Look through the material below. Copy each line that contains the string "held".

------------------------------

-- ==== Sys2Proof/Machine/Images.lean ====
section
/-! DEFINITION. The save image of a phrase and of a core (R384, R472-R475), the fault list (R476, R477), what a save does to a
phrase (R471), and what a restore does (R478). Fields whose layout the manual does not give keep their values in the state
(log 27). -/
namespace Sys2Proof.Machine

/-! ### Writing and reading fields -/

/-- Writes fields: address, length, value. -/
def pokes (l : List (Nat × Nat × Nat)) (m : Mem) : Mem := l.foldl (fun m e => writeNat e.1 e.2.1 e.2.2 m) m

def fragRecAt (img f : Nat) : Nat := img + 0x1000 + 0x2000 * f
def lregsAt (img : Nat) : Nat := img + 0x41000
def rstartAt (img regs : Nat) : Nat := img + 0x41000 + 128 * regs
def copyqAt (img regs rcount : Nat) : Nat := rstartAt img regs + 1152 * rcount

/-- After the copy entries and 128-byte alignment: what the layout of the manual has no place for (log 27). The first 128 bytes hold
FSL0 to FSL7, TVEC and TSAVE; then each fragment number has nine entries of clauses that perform an instruction again. -/
def tailAt (img regs rcount ccount : Nat) : Nat := alignUp (copyqAt img regs rcount + 32 * ccount) 128

def tailLen : Nat := 0x80 + 0x4800

/-- The entry of a fragment's clause at a level: 0 is that of the level's image, 1 and 2 are at the head of its queue. -/
def redoAt (tail f level i : Nat) : Nat := tail + 0x80 + 0x240 * f + 0xC0 * level + 0x40 * i

/-- The length of an image (R472), with what follows its copy entries (log 27). -/
def imageLen (regs rcount ccount : Nat) : Nat := alignUp (0x41000 + 128 * regs + 1152 * rcount + 32 * ccount) 128 + tailLen

/-- The length of a core image: through the unfired operations, to the next page (R474). -/
def coreImageLen : Nat := 0x6C000

/-- The resume kinds in the order of R434 (log 27). -/
def resumeCode (k : ResumeKind) : Nat := match k with | .scalar => 0 | .held => 1 | .laneRun => 2 | .laneStart => 3 | .laneIssue => 4

def resumeOf (n : Nat) : ResumeKind := match n with | 0 => .scalar | 1 => .held | 2 => .laneRun | 3 => .laneStart | _ => .laneIssue

/-! ### Fragment records (R474) -/

def clausePokes (a : Nat) (c : Clause) : List (Nat × Nat × Nat) :=
  [(a, 8, c.addr.toNat), (a + 8, 4, c.mask.toNat), (a + 12, 4, c.next % 256), (a + 16, 8, c.c0.toNat), (a + 24, 8, c.c1.toNat),
   (a + 32, 8, c.c2.toNat), (a + 40, 8, c.c3.toNat), (a + 48, 16, 0)]

def queuePokes : Nat → List Clause → List (Nat × Nat × Nat)
  | _, [] => []
  | a, c :: cs => clausePokes a c ++ queuePokes (a + 64) cs

def bankPokes (a : Nat) (b : Bank) (i : Image) : List (Nat × Nat × Nat) :=
  [(a, 8, b.epc.toNat), (a + 8, 8, b.elpc.toNat), (a + 16, 8, b.edata.toNat), (a + 24, 4, b.ecause.toNat), (a + 28, 4, b.emask.toNat),
   (a + 32, 4, b.exsave.toNat), (a + 36, 1, (entries i.queue).length), (a + 37, 1, resumeCode i.kind),
   (a + 38, 1, (((entries i.queue).head?).map (·.next)).getD 0), (a + 39, 1, (i.redo.map (·.next)).getD 0)]

/-- A clause that performs an instruction again: an entry of a queue, a mark, and its other fields (log 27). -/
def againPokes (a : Nat) (c : Option Clause) : List (Nat × Nat × Nat) :=
  match c with
  | none => []
  | some c => clausePokes a c ++ [(a + 13, 1, 1 + at' (bit c.whole.isSome) 1 + at' (bit c.members.isSome) 2),
      (a + 48, 4, (c.whole.getD 0).toNat), (a + 52, 4, c.trapen.toNat), (a + 56, 8, (c.members.getD 0).toNat)]

/-- The clauses that perform an instruction again, of a fragment numbered `n` in an image whose tail is at `tail`. -/
def Frag.redoPokes (f : Frag) (tail n : Nat) : List (Nat × Nat × Nat) :=
  let head (q : List Clause) (level : Nat) : List (Nat × Nat × Nat) :=
    let again := q.filter (·.again)
    againPokes (redoAt tail n level 1) again.head? ++ againPokes (redoAt tail n level 2) again.tail.head?
  head f.queue 0 ++ againPokes (redoAt tail n 1 0) f.img1.redo ++ head f.img1.queue 1 ++
  againPokes (redoAt tail n 2 0) f.img2.redo ++ head f.img2.queue 2

/-- The flags of a fragment as they read. -/
def State.flagWord (s : State) (k : Nat) : Nat := (List.range 12).foldl (fun n b => n + at' (bit (s.flagSet k b)) b) 0

def isMerge (w : Wait) : Bool := match w with | .merge _ => true | _ => false

/-- The open instructions of a fragment that are restartable: lanes of theirs are still to be performed, or an earlier restore has
not yet issued them again (R219, R471). -/
def State.restartable (s : State) (k : Nat) : List OpenIns :=
  (s.frag k).opens.filterMap fun o =>
    let late := !(s.phr (phraseOf k)).restarts.isEmpty && !(s.accs.any fun a => a.id == o.id)
    if late || s.accs.any fun a => a.id == o.id && a.kind != .fget && a.pending then
      some { o with paths := o.paths &&& ~~~o.done, done := 0 }
    else none

def State.fragPokes (s : State) (k a : Nat) : List (Nat × Nat × Nat) :=
  let f := s.frag k
  let kept : Frag := { f with opens := s.restartable k }
  [(a, 0x2000, 0)] ++ (List.range 64).map (fun r => (a + 8 * r, 8, (f.reg (BitVec.ofNat 6 r)).toNat)) ++
  [(a + 0x200, 8, f.pc.toNat), (a + 0x208, 4, f.exec.toNat), (a + 0x20C, 1, f.tl.toNat),
   (a + 0x20D, 1, f.mark.toNat + at' (bit (isMerge f.wait)) 7), (a + 0x20E, 2, s.flagWord k)] ++
  (List.range 16).map (fun m => (a + 0x210 + m, 1, tget 0 f.outCnt m)) ++
  (List.range 5).map (fun p => (a + 0x220 + 2 * p, 2, kept.pathCount p)) ++
  [(a + 0x22A, 1, f.parent), (a + 0x22B, 1, (entries f.queue).length)] ++
  bankPokes (a + 0x230) f.bank1 f.img1 ++ bankPokes (a + 0x258) f.bank2 f.img2 ++
  queuePokes (a + 0x400) (entries f.queue) ++ queuePokes (a + 0xC00) (entries f.img1.queue) ++
  queuePokes (a + 0x1400) (entries f.img2.queue)

/-- A clause as an entry of a record gives it; what the entry does not hold is taken from the clause that was saved there. -/
def clauseAt (m : Mem) (a : Nat) (old : Clause) : Clause :=
  { old with
    addr := wordOf (readNat m a 8)
    mask := BitVec.ofNat 32 (readNat m (a + 8) 4)
    next := readNat m (a + 12) 1
    c0 := wordOf (readNat m (a + 16) 8)
    c1 := wordOf (readNat m (a + 24) 8)
    c2 := wordOf (readNat m (a + 32) 8)
    c3 := wordOf (readNat m (a + 40) 8)
    header := if old.addr == wordOf (readNat m a 8) then old.header else none }

def queueAt (m : Mem) (old : List Clause) : Nat → Nat → List Clause
  | _, 0 => []
  | a, n + 1 => clauseAt m a (old.headD {}) :: queueAt m old.tail (a + 64) n

/-- A clause that performs an instruction again, as its entry gives it. -/
def redoOfEntry (m : Mem) (a : Nat) (old : Option Clause) : Option Clause :=
  let b := readNat m (a + 13) 1
  if b.testBit 0 then
    let c := clauseAt m a (old.getD {})
    some { c with last := c.next, again := true, trapen := BitVec.ofNat 32 (readNat m (a + 52) 4)
                  whole := if b.testBit 1 then some (BitVec.ofNat 32 (readNat m (a + 48) 4)) else none
                  members := if b.testBit 2 then some (wordOf (readNat m (a + 56) 8)) else none }
  else none

/-- A lane queue as its entries give it, behind the clauses that perform an instruction again. -/
def laneQueueAt (m : Mem) (tail f level a n : Nat) (old : List Clause) : List Clause :=
  let again := old.filter (·.again)
  (redoOfEntry m (redoAt tail f level 1) again.head?).toList ++ (redoOfEntry m (redoAt tail f level 2) again.tail.head?).toList ++
  queueAt m (entries old) a (min 32 n)

def bankAt (m : Mem) (a : Nat) : Bank :=
  { epc := wordOf (readNat m a 8), elpc := wordOf (readNat m (a + 8) 8), edata := wordOf (readNat m (a + 16) 8)
    ecause := BitVec.ofNat 32 (readNat m (a + 24) 4 % 2 ^ 17), emask := BitVec.ofNat 32 (readNat m (a + 28) 4)
    exsave := BitVec.ofNat 32 (readNat m (a + 32) 4) }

------------------------------

▶ [Solution to the exercise]
def resumeCode (k : ResumeKind) : Nat := match k with | .scalar => 0 | .held => 1 | .laneRun => 2 | .laneStart => 3 | .laneIssue => 4
def resumeOf (n : Nat) : ResumeKind := match n with | 0 => .scalar | 1 => .held | 2 => .laneRun | 3 => .laneStart | _ => .laneIssue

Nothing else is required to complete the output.